A great teacher with a disorganized LMS is still going to produce a middling learning experience. A medium-but-trying teacher with an accessible LMS is going to get strong reviews, because it’s the LMS where students interface with the bulk of the course—and where assignments and tests and all things anxiety-inducing happen.

Nearly every university has a center for teaching and learning: use it. Ask the staff for feedback. You’d be wise to ask someone to observe you teach a class, but you’d be even wiser to have someone look over your Canvas course.

Oh, and if I may be so bold as to step briefly onto my moral soapbox, don’t require textbooks you won’t use. Please. I beg you.

  1. Learn from the best. Finally, a biased tip from me, an education faculty member: get to know some education faculty. They probably know a thing or two about teaching and navigating academic life that might come in handy.

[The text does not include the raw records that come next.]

-- ==== Sys2Proof/Laws/Memory.lean ====
section
/-! SUPPORT. The laws of memory: a read after a write, a write leaves every other offset alone, and every operation keeps the
canonical form `Memory.wf` and adds entries only where it stores. -/

namespace Sys2Proof.Machine

/-! ### Store of one byte -/

theorem Memory.lookup_store (m : Memory) (a k : Nat) (b : Byte) :
    Memory.lookup (Memory.store m a b) k = if k = a then some b else Memory.lookup m k := by
  induction m with
  | nil =>
    simp only [Memory.store, Memory.lookup]
    by_cases h : k = a <;> simp [h, eq_comm (a := a)]
  | cons c m ih =>
    obtain ⟨x, y⟩ := c
    simp only [Memory.store]
    split
    · by_cases hk : k = a <;> simp [Memory.lookup, hk, eq_comm (a := a)]
    · split
      · rename_i hax
        subst hax
        by_cases hk : k = a
        · simp [Memory.lookup, hk]
        · simp [Memory.lookup, hk, Ne.symm hk]
      · rename_i hax
        simp only [Memory.lookup, ih]
        by_cases hx : x = k
        · subst hx
          simp [Ne.symm hax]
        · simp [hx]

/-- What `store` lists: the new cell and cells that were there. -/
theorem Memory.mem_store {m : Memory} {a : Nat} {b : Byte} {c : Host.Cell} (h : c ∈ Memory.store m a b) :
    c.1 = a ∨ c ∈ m := by
  induction m with
  | nil => simp only [Memory.store, List.mem_singleton] at h; simp [h]
  | cons d m ih =>
    obtain ⟨x, y⟩ := d
    simp only [Memory.store] at h
    split at h
    · simp only [List.mem_cons] at h ⊢
      rcases h with rfl | h | h <;> simp_all
    · split at h
      · simp only [List.mem_cons] at h ⊢
        rcases h with rfl | h <;> simp_all
      · simp only [List.mem_cons] at h ⊢
        rcases h with rfl | h
        · simp
        · rcases ih h with h | h <;> simp [h]

theorem Memory.store_wf {m : Memory} (a : Nat) (b : Byte) (h : Memory.wf m) : Memory.wf (Memory.store m a b) := by
  induction m with
  | nil => simp [Memory.store, Memory.wf]
  | cons d m ih =>
    obtain ⟨x, y⟩ := d
    obtain ⟨hx, hm⟩ := List.pairwise_cons.1 h
    simp only [Memory.store]
    split
    · rename_i hax
      refine List.pairwise_cons.2 ⟨?_, h⟩
      intro c hc
      rcases List.mem_cons.1 hc with rfl | hc
      · exact hax
      · exact Nat.lt_trans hax (hx c hc)
    · split
      · rename_i hax
        subst hax
        exact List.pairwise_cons.2 ⟨hx, hm⟩
      · refine List.pairwise_cons.2 ⟨?_, ih hm⟩
        intro c hc
        rcases Memory.mem_store hc with hc | hc
        · simp only [hc]; omega
        · exact hx c hc

/-! ### Stores of several bytes -/

theorem Memory.storeBytes_wf {m : Memory} (a : Nat) (bs : List Byte) (h : Memory.wf m) :
    Memory.wf (Memory.storeBytes m a bs) := by
  induction bs generalizing m a with
  | nil => exact h
  | cons b bs ih => exact ih (a + 1) (Memory.store_wf a b h)

/-- A store of bytes lists cells in its own range and cells that were there. -/
theorem Memory.mem_storeBytes {m : Memory} {a : Nat} {bs : List Byte} {c : Host.Cell}
    (h : c ∈ Memory.storeBytes m a bs) : (a ≤ c.1 ∧ c.1 < a + bs.length) ∨ c ∈ m := by
  induction bs generalizing m a with
  | nil => exact .inr h
  | cons b bs ih =>
    rcases ih h with h | h
    · refine .inl ⟨by omega, ?_⟩
      simp only [List.length_cons]
      omega
    · rcases Memory.mem_store h with h | h
      · refine .inl ⟨by omega, ?_⟩
        simp only [List.length_cons]
        omega
      · exact .inr h

/-- What an offset holds after a store of bytes: the byte stored there, else what it held. -/
theorem Memory.lookup_storeBytes (m : Memory) (a k : Nat) (bs : List Byte) :
    Memory.lookup (Memory.storeBytes m a bs) k =
      if a ≤ k ∧ k < a + bs.length then bs[k - a]? else Memory.lookup m k := by
  induction bs generalizing m a with
  | nil =>
    have : ¬ (a ≤ k ∧ k < a + ([] : List Byte).length) := by simp only [List.length_nil]; omega
    rw [if_neg this]
    rfl
  | cons b bs ih =>
    simp only [Memory.storeBytes, ih, Memory.lookup_store, List.length_cons]
    by_cases h1 : k = a
    · subst h1
      simp
    · by_cases h2 : a + 1 ≤ k ∧ k < a + 1 + bs.length
      · have h3 : a ≤ k ∧ k < a + (bs.length + 1) := by omega
        have h4 : k - a = (k - (a + 1)) + 1 := by omega
        rw [if_pos h2, if_pos h3, h4, List.getElem?_cons_succ]
      · have h3 : ¬ (a ≤ k ∧ k < a + (bs.length + 1)) := by omega
        rw [if_neg h2, if_neg h3, if_neg h1]

theorem Memory.storeWord_wf {m : Memory} (a : Nat) (w : Word) (h : Memory.wf m) : Memory.wf (Memory.storeWord m a w) :=
  Memory.storeBytes_wf a _ h

theorem Memory.mem_storeWord {m : Memory} {a : Nat} {w : Word} {c : Host.Cell} (h : c ∈ Memory.storeWord m a w) :
    (a ≤ c.1 ∧ c.1 < a + 4) ∨ c ∈ m :=
  Memory.mem_storeBytes h

/-- A store of a word leaves every offset outside its four bytes alone. -/
theorem Memory.lookup_storeWord_of_outside (m : Memory) {a k : Nat} (w : Word) (h : k < a ∨ a + 4 ≤ k) :
    Memory.lookup (Memory.storeWord m a w) k = Memory.lookup m k := by
  have h' : ¬ (a ≤ k ∧ k < a + (wordBytes w).length) := by simp only [wordBytes, List.length_cons, List.length_nil]; omega
  simp only [Memory.storeWord, Memory.lookup_storeBytes, if_neg h']

theorem Memory.storePos_wf {m : Memory} (j : Nat) (c : Coord) (h : Memory.wf m) : Memory.wf (Memory.storePos m j c) :=
  Memory.storeWord_wf _ _ (Memory.storeWord_wf _ _ (Memory.storeWord_wf _ _ h))

theorem Memory.storePositions_wf {m : Memory} (j : Nat) (cs : List Coord) (h : Memory.wf m) :
    Memory.wf (Memory.storePositions m j cs) := by
  induction cs generalizing m j with
  | nil => exact h
  | cons c cs ih => exact ih (j + 1) (Memory.storePos_wf j c h)

/-- A store of positions lists cells of the coordinate words of its entries and cells that were there. -/
theorem Memory.mem_storePositions {m : Memory} {j : Nat} {cs : List Coord} {c : Host.Cell}
    (h : c ∈ Memory.storePositions m j cs) :
    (0x10000 + 16 * j ≤ c.1 ∧ c.1 < 0x10000 + 16 * (j + cs.length) ∧ c.1 % 16 < 12) ∨ c ∈ m := by
  induction cs generalizing m j with
  | nil => exact .inr h
  | cons d cs ih =>
    simp only [List.length_cons]
    rcases ih h with h | h
    · exact .inl (by omega)
    · simp only [Memory.storePos, posAddr] at h
      rcases Memory.mem_storeWord h with h | h
      · exact .inl (by omega)
      · rcases Memory.mem_storeWord h with h | h
        · exact .inl (by omega)
        · rcases Memory.mem_storeWord h with h | h
          · exact .inl (by omega)
          · exact .inr h

/-- A store of positions leaves every offset outside the entries' twelve bytes each alone. -/
theorem Memory.lookup_storePositions_of_outside (m : Memory) (j k : Nat) (cs : List Coord)
    (h : ∀ i < cs.length, k < posAddr (j + i) 0 ∨ posAddr (j + i) 3 ≤ k) :
    Memory.lookup (Memory.storePositions m j cs) k = Memory.lookup m k := by
  induction cs generalizing m j with
  | nil => rfl
  | cons c cs ih =>
    have h0 := h 0 (by simp)
    have hs : ∀ i < cs.length, k < posAddr (j + 1 + i) 0 ∨ posAddr (j + 1 + i) 3 ≤ k := by
      intro i hi
      have := h (i + 1) (by simpa using hi)
      simpa only [Nat.add_assoc, Nat.add_comm 1] using this
    simp only [Memory.storePositions, ih _ _ hs, Memory.storePos]
    simp only [posAddr] at h0 ⊢
    rw [Memory.lookup_storeWord_of_outside _ _ (by omega), Memory.lookup_storeWord_of_outside _ _ (by omega),
      Memory.lookup_storeWord_of_outside _ _ (by omega)]

/-! ### Words -/

/-- The four bytes of a word, put together, are the word. -/
theorem append_wordBytes (w : Word) :
    ((w.extractLsb' 24 8 ++ w.extractLsb' 16 8 ++ w.extractLsb' 8 8 ++ w.extractLsb' 0 8 : BitVec 32)) = w := by
  apply BitVec.eq_of_getLsbD_eq
  intro i hi
  simp only [BitVec.getLsbD_append, BitVec.getLsbD_extractLsb']
  by_cases h0 : i < 8
  · simp [h0]
  · by_cases h1 : i < 8 + 8
    · have e : 8 + (i - 8) = i := by omega
      simp [h0, show i - 8 < 8 by omega, e]
    · by_cases h2 : i < 8 + 8 + 8
      · have e : 16 + (i - 8 - 8) = i := by omega
        simp [h0, show ¬ i - 8 < 8 by omega, show i - 8 - 8 < 8 by omega, e]
      · have e : 24 + (i - 8 - 8 - 8) = i := by omega
        simp [h0, show ¬ i - 8 < 8 by omega, show ¬ i - 8 - 8 < 8 by omega, show i - 8 - 8 - 8 < 8 by omega, e]

/-- A word read where it was stored is the word stored. -/
theorem State.wordAt_setMem_storeWord (s : State) (m : Memory) (a : Nat) (w : Word) :
    (s.setMem (Memory.storeWord m a w)).wordAt a = w := by
  have hb : ∀ i < 4, (s.setMem (Memory.storeWord m a w)).byteAt (a + i) = ((wordBytes w)[i]?).getD 0#8 := by
    intro i hi
    have h1 : a ≤ a + i ∧ a + i < a + (wordBytes w).length := by
      simp only [wordBytes, List.length_cons, List.length_nil]; omega
    have h2 : i < (wordBytes w).length := by simpa [wordBytes] using hi
    simp only [State.byteAt, State.setMem_mem, Memory.storeWord, Memory.lookup_storeBytes, if_pos h1,
      Nat.add_sub_cancel_left, List.getElem?_eq_getElem h2, Option.getD_some]
  have h0 := hb 0 (by omega)
  rw [Nat.add_zero] at h0
  simp only [State.wordAt, h0, hb 1 (by omega), hb 2 (by omega), hb 3 (by omega)]
  exact append_wordBytes w

/-- What an offset reads as depends only on the memory and the reset count. -/
theorem State.byteAt_congr {s t : State} {a : Nat} (hm : Memory.lookup s.mem a = Memory.lookup t.mem a)
    (he : s.epoch = t.epoch) : s.byteAt a = t.byteAt a := by
  simp only [State.byteAt, hm, he]

theorem State.reset_mem_wf : Memory.wf State.reset.mem := List.Pairwise.nil

end Sys2Proof.Machine
end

In addition, every department has teaching geniuses. Find them. Identify the people that students rave about. Be friends with them. Look up their scores if you can, and if you can’t, use RateMyProfessor. Learn from them. Emulate them. Be blunt about it: “I hear really good things. Mind if I observe you?”

This will make you a better teacher. And, as mentioned, it will also give you really cool friends.

Benjamin Pacini is a faculty member at Brigham Young University Idaho, in the department of elementary, early and special education.